Heat loss via conduction
To calculate the rate of loss of heat through a surface we need some basic information about it. The rate of heat loss through a surface will depend on:
- The total area of the surface (A) - the larger it is, the faster will flow through it.
- The temperature difference (ΔT) - the bigger the difference in temperature from one side to the other, the faster the heat flow
- The thermal resistivity of the surface (U) - the more insulating the material, the slower the rate of heat flow.
The rate of heat flow is simply:
F = A x ΔT x U
To get sensible answers, we need to use consistent units for all measurements. So sticking to SI units, the rate of heat loss will be given in Watts. Areas need to be measured in square metres, and the thermal resistance in W/m²K - where K is the temperature difference in Kelvins or degrees Celsius
The area is generally easy to compute, although you may need to break a surface down into a number of sub surfaces if the construction is not consistent over the whole area. So for example an outside wall of 10 m², may include 2 m² of window. These areas will need to have their heat losses computed separately to allow for the different rates of loss through the wall and the window.

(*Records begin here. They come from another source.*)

/-- SRAM_SCRUB (R443, R444, R632): corrections in a unit of a region; a tile or easel whose rate over 24 hours exceeds its
limit is marked. -/
def execSramScrub (dt region unit corrected : Nat) (s : State) : Host.Outcome State Fault Refusal :=
  act true dt s fun s =>
    let t := s.tallyN SRAM_CE 0 corrected
    if 1 < region ∨ corrected = 0 then t
    else
      let log := ((t.now, region, unit, corrected) :: t.sramCe).filter (fun e => decide (t.now < e.1 + 86400000000000))
      let sum : Nat := ((log.filter (fun e => e.2.1 == region && e.2.2.1 == unit)).map (fun e => e.2.2.2)).sum
      let t : State := { t with sramCe := log }
      if 24 * t.get WEAR_SRAM_CE_LIMIT < sum then (t.markUnit region unit 2).restDomain region unit else t

/-! ## The loss of a logical channel (R452 to R454) -/

/-- A view's underpainting was supplied, or learned and saved (R45, R453). -/
def State.supplied (s : State) (v : Nat) : Bool :=
  (Package.sec (s.web.job.getD []) secUnder v).isSome || (s.nv.saved.look (s.get ACTIVE_SLOT * 4 + v)).isSome

/-- A view's underpainting and its fields are lost; a supplied one is decompressed again (R453). -/
def State.loseView (s : State) (v : Nat) : State :=
  let had := s.get REG_UP_PRESENT v == 1
  let t := s.modReg v (fun x => { x with
    prev := none, fields := x.fields.map (fun f => { f with rows := f.rows.map (fun r => { r with failed := true }) }) })
  let t := if had then t.set REG_UP_PRESENT v 0 else t
  let f (r : Rep) : Rep := { r with ups := setBit r.ups v false }
  let t := { t with
    web := { t.web with open_ := t.web.open_.map f, closing := t.web.closing.map f }
    dramUnit := { t.dramUnit with reload := if had && t.supplied v then insertNat v t.dramUnit.reload else t.dramUnit.reload } }
  if t.jobViews.contains v then t.capture v else t

/-- The strips reserved for contexts B are dropped and the quays emptied (R158, R453). -/
def State.loseQuays (s : State) : State :=
  (List.range 6).foldl (fun t k =>
    let u := ((t.easel k).reserved.map Prod.fst).foldl (fun w n => w.quayDrop k n) t
    (u.modEasel k (fun e => { e with reserved := [], ctxs := modifyAt e.ctxs 1 (fun c => { c with store := [] }) })).quayFill k) s

/-- A pending job is loaded again; an armed switch ends (R453). -/
def State.loseStaging (s : State) : State :=
  let st := s.get SWITCH_STATE
  if st = 1 ∨ st = 2 ∨ st = 3 then
    let t := s.set SWITCH_STATE 0 1
    if st = 3 then { t.set SWITCH_RESULT 0 8 with web := { t.web with armed := none } } else t
  else s

/-- Jobs that touch host scratch end with POISONED (R453). -/
def State.loseScratch (s : State) : State :=
  let scratch : Side := { space := 0, addr := 0x2E00000000, bytes := 0x200000000 }
  s.wharf.jobs.foldl (fun t e => if scratch.meets e.2.src || scratch.meets e.2.dst then t.jobPoisoned e.1 else t) s

/-- A logical channel's contents are lost: one unit of 256 bytes in twelve of every region, and with them all the fields, variability maps
and debug buffers of the working area (R447, R453). -/
def State.loseChannel (s : State) (ch : Nat) : State :=
  let t := s.learnAbort.loseStaging.loseQuays
  let t := (List.range 4).foldl (fun u v => u.reclaimAll v) t
  let t := (List.range 4).foldl (fun u v => u.loseView v) t.loseScratch
  { t with
    dram := t.dram.filter (fun c => decide (c.1 / 256 % 12 ≠ ch) && !(decide (0x2C90000000 ≤ c.1) && decide (c.1 < 0x2E00000000)))
    dramUnit := { t.dramUnit with rebuild := true } }

/-- A migration in progress ends with FAILED (R451, R452). -/
def State.migrateFails (s : State) : State :=
  if s.dramUnit.moving.isSome then { s.set DRAM_MIGRATE_STATE 0 3 with dramUnit := { s.dramUnit with moving := none } } else s

/-- A package is declared dead: the spare takes its channel, or HOLD is entered (R452 to R454). -/
def State.dramDead (s : State) (p : Nat) : State :=
  let st := s.get DRAM_PKG_STATE p
  if st = 2 ∨ st = 3 then s
  else
    let ch := s.get DRAM_PKG_CHANNEL p
    let t := ((((s.declareDead 3 p).emcy 0xFF05 p).set ISLAND_STATE (52 + p) 5).set DRAM_PKG_CHANNEL p 0xFF).migrateFails
    if ch = 0xFF then t
    else
      let u := t.loseChannel ch
      match lowest 13 (fun q => u.get DRAM_PKG_STATE q == 1) with
      | some q =>
        let w := (u.setUnit 3 q 0).set DRAM_PKG_CHANNEL q ch
        (if (w.bench.dramCheck.map Prod.fst) = some q then { w with bench := { w.bench with dramCheck := none } } else w).fabricSettle
      | none => (u.addCause 3).fabricSettle

/-- DRAM_PKG_DEAD (R452): three commands in a row did not complete, or training failed. -/
def execDramPkgDead (dt pkg : Nat) (_cause : DramDeath) (s : State) : Host.Outcome State Fault Refusal :=
  act (decide (pkg < 13)) dt s fun s => s.dramDead pkg

/-! ## Poisoned reads (R449) -/

/-- A task's area is covered with cause OVERRUN (R449). -/
def State.overrunTask (s : State) (t : Task) : State :=
  let c := s.sliceCols t.image t.view t.slice
  (List.range (t.r1 + 1 - t.r0)).foldl (fun u i => u.blindRange t.view blindOverrun c.1 c.2 (256 * t.strip + t.r0 + i))
    (s.flag t.view t.strip 4)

The temperature difference is simply the difference between the rooms normal temperature and whatever is the other side of the surface. Now with an outside wall, the chances are the outside temperature will be significantly lower that inside. When computing worst case losses for the depths of winter one would typically use and assumed outside temperature of -3°C. Note that with inside walls, there may actually be a heat gain from the adjoining room rather than a loss - it depends on which room is hotter.
The U value will vary with the building material and the type of construction. Usually you can look these up in a table to find a suitable figure.

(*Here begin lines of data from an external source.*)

/-- A reference event at web count `c`: discarded when its edges do not number CYL_TEETH, else latched, with its repeat
starts in CYLINDER (R237, R393, R395). -/
def State.cylReference (s : State) (c edges : Nat) : State :=
  let had := s.motion.cyl.seenRef
  if had && edges != s.get CYL_TEETH then
    { ((s.modCyl (fun y => { y with edges := 0, missEdges := 0 })).tally CYL_TOOTH_ERR).detUnlock with
      web := { s.web with sched := { s.web.sched with lastRef := none } } }
  else
    let rev := s.web.sched.lastRef.map (fun l => (countDiff c l).toNat)
    let t := ((((s.modCyl (fun y => { y with edges := 0, missEdges := 0, seenRef := true })).set CYL_REF_COUNT 0 c).volume
      CYL_REFS 0).emit 0x7D).detReference
    let u := match rev with
      | some r => t.set REG_REV_COUNTS 0 r
      | none => t
    let w := { u with web := { u.web with sched := { u.web.sched with
      lastRef := some c, ref := some c, rev := rev, refs := ((c, rev) :: u.web.sched.refs).take 64 } } }
    if s.get REG_METHOD = 0 ∧ !w.isSecondary then
      (refStarts c (s.get REG_CYL_OFFSET) (s.get REG_REPEATS_PER_REV) rev).foldl State.addStart w
    else w

/-- No reference event for CYL_TEETH + CYL_TEETH / 2 edges (R395). -/
def State.cylMiss (s : State) : State :=
  let n := s.get CYL_TEETH
  if n + n / 2 ≤ s.motion.cyl.missEdges then
    let t := (((s.modCyl (fun y => { y with missEdges := 0 })).tally CYL_REF_MISS).emit 0x7E).detUnlock
    { t with web := { t.web with sched := { t.web.sched with lastRef := none } } }
  else s

/-- An ordinary tooth of period `p` (R393). -/
def State.toothNormal (s : State) (p : Nat) : State :=
  ((s.modCyl (fun z => { z with period := some p, afterRef := none })).set CYL_TOOTH_PERIOD 0 p).cylMiss

/-- A tooth edge at web count `c`, `pk` counts after the last, is evaluated against the chain `y` before it: ordinary, or the
reference edge after a missing tooth or at an extra one (R393, R394). -/
def State.toothEvaluate (s : State) (y : Cyl) (c pk : Nat) : State :=
  if 0 < y.skip then (s.modCyl (fun z => { z with skip := y.skip - 1 })).toothNormal pk
  else
    match y.period with
    | none => s.toothNormal pk
    | some p =>
      match y.afterRef with
      | some r => s.toothNormal (if s.get CYL_REF_KIND = 1 then r + pk else pk)
      | none =>
        if s.get CYL_REF_KIND = 0 ∧ 3 * p < 2 * pk then s.cylReference c (y.edges + 1)
        else if s.get CYL_REF_KIND = 1 ∧ 100 * pk < 67 * p then
          (s.modCyl (fun z => { z with afterRef := some pk })).cylReference c (y.edges + 1)
        else s.toothNormal pk

/-- What ends the chain of tooth periods: a web count below the high-water mark, BACKWARD or CREEP, or a count opposite to
forward since the last edge (R394). -/
def State.toothBroken (s : State) : Bool :=
  decide (countDiff (s.get WEB_COUNT) (s.get WEB_HIGH_WATER) < 0) || s.get OBS_STATE == 2 || s.get OBS_STATE == 3 ||
    s.motion.backStep

/-- A tooth edge of a chain that ended: the chain starts anew (R394). -/
def State.toothRestart (s : State) : State :=
  let t := (s.modCyl (fun _ => {})).detRestart
  { t with web := { t.web with sched := { t.web.sched with lastRef := none } } }

/-- A tooth edge of a chain that holds (R393, R394). -/
def State.toothEdge (s : State) : State :=
  let c := s.get WEB_COUNT
  let y := s.motion.cyl
  if !(s.get OBS_STATE == 1 || (s.get OBS_STATE == 0 && s.motion.creeping)) then s.modCyl (fun z => { z with lastEdge := some c })
  else
    match y.lastEdge with
    | none => s.modCyl (fun z => { z with lastEdge := some c })
    | some l =>
      (s.modCyl (fun z => { z with lastEdge := some c, edges := y.edges + 1, missEdges := y.missEdges + 1 })).toothEvaluate y c
        (countDiff c l).toNat

/-- CYL_TOOTH_EDGE (R393 to R395): a tooth edge measures a period in web counts and is evaluated while the chain holds. -/
def execCylToothEdge (dt : Nat) (s : State) : Host.Outcome State Fault Refusal :=
  act true dt s fun s =>
    if s.get CYL_TYPE = 0 ∨ s.get CYL_TEETH = 0 then s
    else
      let t := { s with motion := { s.motion with backStep := false } }
      if s.toothBroken then t.toothRestart else t.toothEdge

/-! ## AUX and pulse outputs -/

/-- AUX_COUNT (R369, R396): a sample of the A/B state of AUX1 (input 0) or AUX2 (input 1). -/
def execAuxCount (dt input : Nat) (a b : Bool) (held : Nat) (s : State) : Host.Outcome State Fault Refusal :=
  act (decide (input < 2)) dt s fun s =>
    if s.get AUX_TYPE input ≠ 1 ∨ held < s.get ENC_FILTER_NS then s
    else
      let old := s.motion.ab.getD (input + 1) 0
      let new := quadPos a b
      let t := { s with motion := { s.motion with ab := s.motion.ab.set (input + 1) new } }
      match abStep old new with
      | .none => t
      | .count fwd => t.auxCounts input (fwd == (s.get AUX_INVERT input == 0)) 1
      | .illegal => t.illegalChange

/-- PULSE_EDGE (R398): the oldest change of an output's backlog leaves, at least PULSE_MIN_EDGE_NS after the last. -/
def execPulseEdge (dt n : Nat) (s : State) : Host.Outcome State Fault Refusal :=
  act (decide (n < 2)) dt s fun s =>
    let p := s.pulse n
    let free := match p.lastEdge with
      | some t => decide (t + s.get PULSE_MIN_EDGE_NS n ≤ s.now)
      | none => true
    match p.backlog with
    | [] => s
    | d :: q =>
      if free then
        (s.modPulse n (fun x => { x with
          backlog := q, phase := (x.phase + (if d then 1 else 3)) % 4, lastEdge := some s.now })).set PULSE_BACKLOG n q.length
      else s

/-- A write of PULSE_P or PULSE_Q (R397): refused when it would give P > Q or Q = 0, else in force at once with the
remainder 0 and the output count kept. -/
def State.writePulseDivider (s : State) (via : Path) (n : Nat) (isQ : Bool) (v : Nat) : State :=
  let p := if isQ then s.get PULSE_P n else v
  let q := if isQ then v else s.get PULSE_Q n
  let o := if isQ then PULSE_Q else PULSE_P
  if q = 0 ∨ p = 0 then s.refuse via (o.key n) 0x06090032
  else if q < p then s.refuse via (o.key n) (if isQ then 0x06090032 else 0x06090031)
  else ((s.accept.set o n v).remember o n v).modPulse n (fun x => { x with acc := 0 })

/-- PULSE_DIVIDER_WRITE (R397). -/
def execPulseDividerWrite (dt : Nat) (via : Path) (n : Nat) (isQ : Bool) (value : Nat) (s : State) :
    Host.Outcome State Fault Refusal :=
  act (decide (n < 2)) dt s fun s =>
    if value < 2 ^ 32 then s.writePulseDivider via n isQ value
    else s.refuse via ((if isQ then PULSE_Q else PULSE_P).key n) 0x06070010

/-- MOTION_CLEAR (R402): the tallies and SAT bits of the chapter, and the sticky bits of ENC_FAULT (R383). -/
def State.motionClear (s : State) : State :=
  let t := s.clearAll [ENC_ILLEGAL, ENC_INDEX_ERR, ENC_AMP_FAULTS, ENC_SERIAL_ERR, ENC_WIRE, ENC_SERIAL_WARN, CYL_TOOTH_ERR,
    CYL_REF_MISS, AUX_SLIP, PULSE_OVERRUN, CASCADE_COUNT_ERR]
  ((t.encClear 1).encClear 2).encClear 6

/-- MOTION_CLEAR (R383, R402). -/
def execMotionClear (dt : Nat) (via : Path) (s : State) : Host.Outcome State Fault Refusal :=
  act true dt s fun s => s.command via MOTION_CLEAR 0 true State.motionClear

end Sys2Proof.Machine
end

Heat loss due to air changes
The simplest way to deal with air changes is to make an assessment of the number of times the complete volume of air in the room will be changed. There are standardised tables for these values which vary for the type of room. However in the absence of a suitable value you can assume 3 changes an hour is a typical worst case for a room with some draft proofing.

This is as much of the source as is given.